Stored data
***

/-- The rows of R131 but HEM. -/
def opTable : List (Nat × OpInfo) :=
  let r (op gen : Nat) (priv big : Bool) (cls : Nat) (ctx : Bool) : Nat × OpInfo :=
    (op, { gen := gen, priv := priv, big := big, cls := cls, hasCtx := ctx })
  [r 0x000 1 false false 0 false, r 0x002 1 false false 0 false, r 0x003 1 false false 0 false,
   r 0x010 1 false false 2 false, r 0x011 1 false false 1 true, r 0x100 1 false false 1 true,
   r 0x101 1 false false 1 true, r 0x102 2 false true 1 true, r 0x200 2 false true 1 true,
   r 0x201 2 false true 1 true, r 0x202 2 false true 1 true, r 0x300 1 false false 1 true,
   r 0x301 1 false false 2 true, r 0x302 2 false false 2 true, r 0x303 2 false false 0 true,
   r 0x304 2 false false 0 true] ++
  [r 0x400 1 true false 3 true, r 0x401 1 true false 3 true, r 0x402 1 true false 3 true,
   r 0x420 2 true false 3 false, r 0x421 2 true true 3 false, r 0x500 2 false false 0 false,
   r 0x501 2 true false 3 false, r 0x502 2 true false 3 false, r 0x510 1 false false 3 true,
   r 0x520 3 true false 3 false, r 0x600 3 false false 2 true, r 0x601 3 false true 1 true,
   r 0x602 3 false true 1 true, r 0x700 1 true false 3 true, r 0x701 2 true true 3 true,
   r 0x702 1 true false 3 false, r 0x710 1 true false 3 false, r 0x720 1 true false 3 false,
   r 0x721 1 true false 3 false]

/-- The row of an opcode. -/
def opInfo (op : Nat) : Option OpInfo := (opTable.find? fun e => e.1 == op).map (·.2)

/-! Reserved fields (R7, R137 step 4) -/

/-- Masks of the reserved bits of words 2, 3, …; a word past the list is reserved whole. -/
def resMasks (op : Nat) : List Nat :=
  let c := 0xFFFFF800; let h := 0x7FF00000; let f := 0xFFFFFFFF
  if op = 0x002 then [0, h]
  else if op = 0x003 then [0xFFFFF000]
  else if op = 0x010 then [0xFFFFFFFE]
  else if op = 0x011 then [c, 0, 0, h]
  else if op = 0x100 then [c, 0, 0, h, 0, 0]
  else if op = 0x101 then [c, 0, 0, h, 0, h]
  else if op = 0x102 then [c, 0, 0, h, 0, h, 0x00F80000]
  else if op = 0x200 then [0x0000F800, 0x03F8FFFC, 0, 0, 0, 0, 0, h, 0, 0, h, 0, 0]
  else if op = 0x201 then [0x0000F800, 0x00007FFF, 0, 0, 0, 0, 0, h, 0, h, 0, 0, h]
  else if op = 0x202 then [0x0FFFF800, 0, 0, 0, 0, h, 0, h]
  else if op = 0x300 then [0x1FFFF800, 0xFFFF0000, 0, 0x0000F800]
  else if op = 0x301 then [0x1FFFF800, 0, 0, 0x7FC00000]
  else if op = 0x302 then [0x7FFFF800, 0x0000F000, 0xFFFF0000]
  else if op = 0x303 ∨ op = 0x304 then [c, 0xFFFFF000, 0xFFFF0000]
  else if op = 0x400 then [0xFFFE0000, 0, 0x3000FE00]
  else if op = 0x401 then [0, 0x000040FC, 0, 0, 0, 0]
  else if op = 0x402 then [c]
  else if op = 0x420 then [0, 0, 0, h, 0xFFFFFFFE]
  else if op = 0x421 then [0x1FF80000, 0xFFC0F800, 0, 0, 0, 0, 0]
  else if op = 0x500 then [0, 0xFFFFC000]
  else if op = 0x501 then [0x7FFFF000]
  else if op = 0x502 then [0x3FFFFFF8, 0, 0, 0]
  else if op = 0x510 then [0xFF00F800, f, 0, h]
  else if op = 0x520 then [0x0000FFFF, f, 0, 0, 0, h]
  else if op = 0x600 then [0x0FFFF800, 0x0000F800, 0x03FF8000, 0x0000FF80, 0, 0x7FFFFFFF, 0, h]
  else if op = 0x601 then [0x03FFF800, 0, 0, h, 0, 0x00003F00, 0xFFFF8000, 0xFFFFF800]
  else if op = 0x602 then [0x7FFFF800, 0, 0, 0x00003F00, 0, h, 0xFFFF8000, 0xFFFFF800]
  else if op = 0x700 then [0x0FFCF800, 0, 0, h]
  else if op = 0x701 then [c, f, 0, h] ++ List.replicate 12 0
  else if op = 0x702 then [0x0FC00FE0]
  else if op = 0x710 then [0x07FFF800, 0, 0, h]
  else if op = 0x720 then [0, 0, 0xFFFFFFFE, 0, 0]
  else if op = 0x721 then [0, 0, 0xFFFFFFFE]
  else []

***

▸ EXERCISE OBJECTIVE
Every line in the data above has to be retyped exactly.

▸ THE COMPLETED TASK
/-- The rows of R131 but HEM. -/
def opTable : List (Nat × OpInfo) :=
  let r (op gen : Nat) (priv big : Bool) (cls : Nat) (ctx : Bool) : Nat × OpInfo :=
    (op, { gen := gen, priv := priv, big := big, cls := cls, hasCtx := ctx })
  [r 0x000 1 false false 0 false, r 0x002 1 false false 0 false, r 0x003 1 false false 0 false,
   r 0x010 1 false false 2 false, r 0x011 1 false false 1 true, r 0x100 1 false false 1 true,
   r 0x101 1 false false 1 true, r 0x102 2 false true 1 true, r 0x200 2 false true 1 true,
   r 0x201 2 false true 1 true, r 0x202 2 false true 1 true, r 0x300 1 false false 1 true,
   r 0x301 1 false false 2 true, r 0x302 2 false false 2 true, r 0x303 2 false false 0 true,
   r 0x304 2 false false 0 true] ++
  [r 0x400 1 true false 3 true, r 0x401 1 true false 3 true, r 0x402 1 true false 3 true,
   r 0x420 2 true false 3 false, r 0x421 2 true true 3 false, r 0x500 2 false false 0 false,
   r 0x501 2 true false 3 false, r 0x502 2 true false 3 false, r 0x510 1 false false 3 true,
   r 0x520 3 true false 3 false, r 0x600 3 false false 2 true, r 0x601 3 false true 1 true,
   r 0x602 3 false true 1 true, r 0x700 1 true false 3 true, r 0x701 2 true true 3 true,
   r 0x702 1 true false 3 false, r 0x710 1 true false 3 false, r 0x720 1 true false 3 false,
   r 0x721 1 true false 3 false]

/-- The row of an opcode. -/
def opInfo (op : Nat) : Option OpInfo := (opTable.find? fun e => e.1 == op).map (·.2)

/-! Reserved fields (R7, R137 step 4) -/

/-- Masks of the reserved bits of words 2, 3, …; a word past the list is reserved whole. -/
def resMasks (op : Nat) : List Nat :=
  let c := 0xFFFFF800; let h := 0x7FF00000; let f := 0xFFFFFFFF
  if op = 0x002 then [0, h]
  else if op = 0x003 then [0xFFFFF000]
  else if op = 0x010 then [0xFFFFFFFE]
  else if op = 0x011 then [c, 0, 0, h]
  else if op = 0x100 then [c, 0, 0, h, 0, 0]
  else if op = 0x101 then [c, 0, 0, h, 0, h]
  else if op = 0x102 then [c, 0, 0, h, 0, h, 0x00F80000]
  else if op = 0x200 then [0x0000F800, 0x03F8FFFC, 0, 0, 0, 0, 0, h, 0, 0, h, 0, 0]
  else if op = 0x201 then [0x0000F800, 0x00007FFF, 0, 0, 0, 0, 0, h, 0, h, 0, 0, h]
  else if op = 0x202 then [0x0FFFF800, 0, 0, 0, 0, h, 0, h]
  else if op = 0x300 then [0x1FFFF800, 0xFFFF0000, 0, 0x0000F800]
  else if op = 0x301 then [0x1FFFF800, 0, 0, 0x7FC00000]
  else if op = 0x302 then [0x7FFFF800, 0x0000F000, 0xFFFF0000]
  else if op = 0x303 ∨ op = 0x304 then [c, 0xFFFFF000, 0xFFFF0000]
  else if op = 0x400 then [0xFFFE0000, 0, 0x3000FE00]
  else if op = 0x401 then [0, 0x000040FC, 0, 0, 0, 0]
  else if op = 0x402 then [c]
  else if op = 0x420 then [0, 0, 0, h, 0xFFFFFFFE]
  else if op = 0x421 then [0x1FF80000, 0xFFC0F800, 0, 0, 0, 0, 0]
  else if op = 0x500 then [0, 0xFFFFC000]
  else if op = 0x501 then [0x7FFFF000]
  else if op = 0x502 then [0x3FFFFFF8, 0, 0, 0]
  else if op = 0x510 then [0xFF00F800, f, 0, h]
  else if op = 0x520 then [0x0000FFFF, f, 0, 0, 0, h]
  else if op = 0x600 then [0x0FFFF800, 0x0000F800, 0x03FF8000, 0x0000FF80, 0, 0x7FFFFFFF, 0, h]
  else if op = 0x601 then [0x03FFF800, 0, 0, h, 0, 0x00003F00, 0xFFFF8000, 0xFFFFF800]
  else if op = 0x602 then [0x7FFFF800, 0, 0, 0x00003F00, 0, h, 0xFFFF8000, 0xFFFFF800]
  else if op = 0x700 then [0x0FFCF800, 0, 0, h]
  else if op = 0x701 then [c, f, 0, h] ++ List.replicate 12 0
  else if op = 0x702 then [0x0FC00FE0]
  else if op = 0x710 then [0x07FFF800, 0, 0, h]
  else if op = 0x720 then [0, 0, 0xFFFFFFFE, 0, 0]
  else if op = 0x721 then [0, 0, 0xFFFFFFFE]
  else []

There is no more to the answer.